### To do
From the entries below, reproduce exactly the line containing "as values. -/", the line containing "def Queue.msix (q", and every line in between, with nothing added.

Dataset entries
-- ==== Sys2Proof/Machine/Life.lean ====
section
/-! DEFINITION. What the tellers do to a launch as a whole: completion records, escrow, freeing cores, ending a launch
(04 R76, R77, R80 to R83, 07 R122, R127, R128). -/

namespace Sys2Proof.Machine

/-! Queue pages as values. -/

/-- Fields of QCFG (04 R69). -/
def Queue.logsz (q : Queue) : Nat := q.qcfg.toNat % 32
def Queue.prio (q : Queue) : Nat := bits q.qcfg.toNat 6 2
def Queue.escrow (q : Queue) : Nat := bits q.qcfg.toNat 8 2
def Queue.msix (q : Queue) : Nat := bits q.qcfg.toNat 10 6
def Queue.notify (q : Queue) : Bool := bit q.qcfg.toNat 16

/-- STATE is ACTIVE or ERROR. -/
def Queue.live (q : Queue) : Bool := q.state = .active || q.state = .error

/-- The code of QSTAT.STATE (04 R70). -/
def QState.code (q : QState) : Nat :=
  match q with
  | .free => 0 | .active => 1 | .error => 2 | .destroyed => 3 | .destroyedRunning => 4

/-- A phase in which the launch holds its cores (04 R70, 06 R108). -/
def LPhase.holds (p : LPhase) : Bool :=
  match p with
  | .loading | .running | .stopping | .stopped | .saving | .resuming => true
  | _ => false

/-- A saved launch still keeps a core: an operation that it held after a REL has not left (06 R100, R108). -/
def State.keepsCores (s : State) (l : Launch) : Bool := s.saved.any fun x => x.launch = l.id && !x.ctx.held.isEmpty

/-- HELD: a launch of the queue holds a core, or a saved context still has held operations (04 R70, 06 R108). -/
def State.held (s : State) (q : Nat) : Bool :=
  s.launches.any (fun l => l.queue = q && l.phase.holds)
    || s.saved.any fun x => !x.ctx.held.isEmpty && s.launches.any fun l => l.id = x.launch && l.queue = q

/-- QSTAT (04 R70). -/
def State.qstat (s : State) (n : Nat) : Word :=
  let q := s.queue n
  BitVec.ofNat 64 (q.done % 2 ^ 32 * 2 ^ 32 + q.lasterr % 256 * 2 ^ 24 + q.rung % 4 * 2 ^ 14 + b2n q.revoked * 2 ^ 13
    + b2n q.tainted * 2 ^ 12 + b2n (s.held n) * 2 ^ 11 + q.state.code)

/-- A queue error: LASTERR, and STATE becomes ERROR (04 R75 to R77, R84). -/
def State.queueError (s : State) (q code : Nat) : State :=
  s.updQueue q fun x => { x with lasterr := code, state := if x.state = .active then .error else x.state }

/-! Kicking a queue (04 R74, R75). -/

/-- The HBM4 address of ring unit k (04 R74). -/
def Queue.unitAt (q : Queue) (k : Nat) : Nat := q.qbase.toNat + 64 * (k % 2 ^ q.logsz)

/-- The event that handles a packet of a type; one of an unlisted type fails validation wherever it is looked at (04 R76). -/
def packetEvent (type q : Nat) : Instr :=
  match type with
  | 2 => .wait q
  | 3 => .signal q
  | 4 => .copyPacket q
  | 5 => .query q
  | _ => .launch q

/-- The ordering lock of a queue is held by a quiesce: until it is released no packet is dispatched and no command taken
(05 R93). -/
def State.locked (s : State) (n : Nat) : Bool := s.fw.state = 3 || (s.fw.state = 2 && (s.queue n).disp = .none)

/-- A tail write, or what else makes the packet at QHEAD due, sends a teller to look at it (04 R74, 05 R87, R88). -/
def State.kick (s : State) (n : Nat) : State :=
  let q := s.queue n
  if q.state = .active && !s.locked n && !q.kicked && q.disp = .none && q.qhead < q.qtail then
    let type := (Store.read s.mem.hbm (q.unitAt q.qhead)).toNat
    (s.updQueue n fun x => { x with kicked := true }).post (packetEvent type n)
  else s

### Answer space
/-! Queue pages as values. -/

/-- Fields of QCFG (04 R69). -/
def Queue.logsz (q : Queue) : Nat := q.qcfg.toNat % 32
def Queue.prio (q : Queue) : Nat := bits q.qcfg.toNat 6 2
def Queue.escrow (q : Queue) : Nat := bits q.qcfg.toNat 8 2
def Queue.msix (q : Queue) : Nat := bits q.qcfg.toNat 10 6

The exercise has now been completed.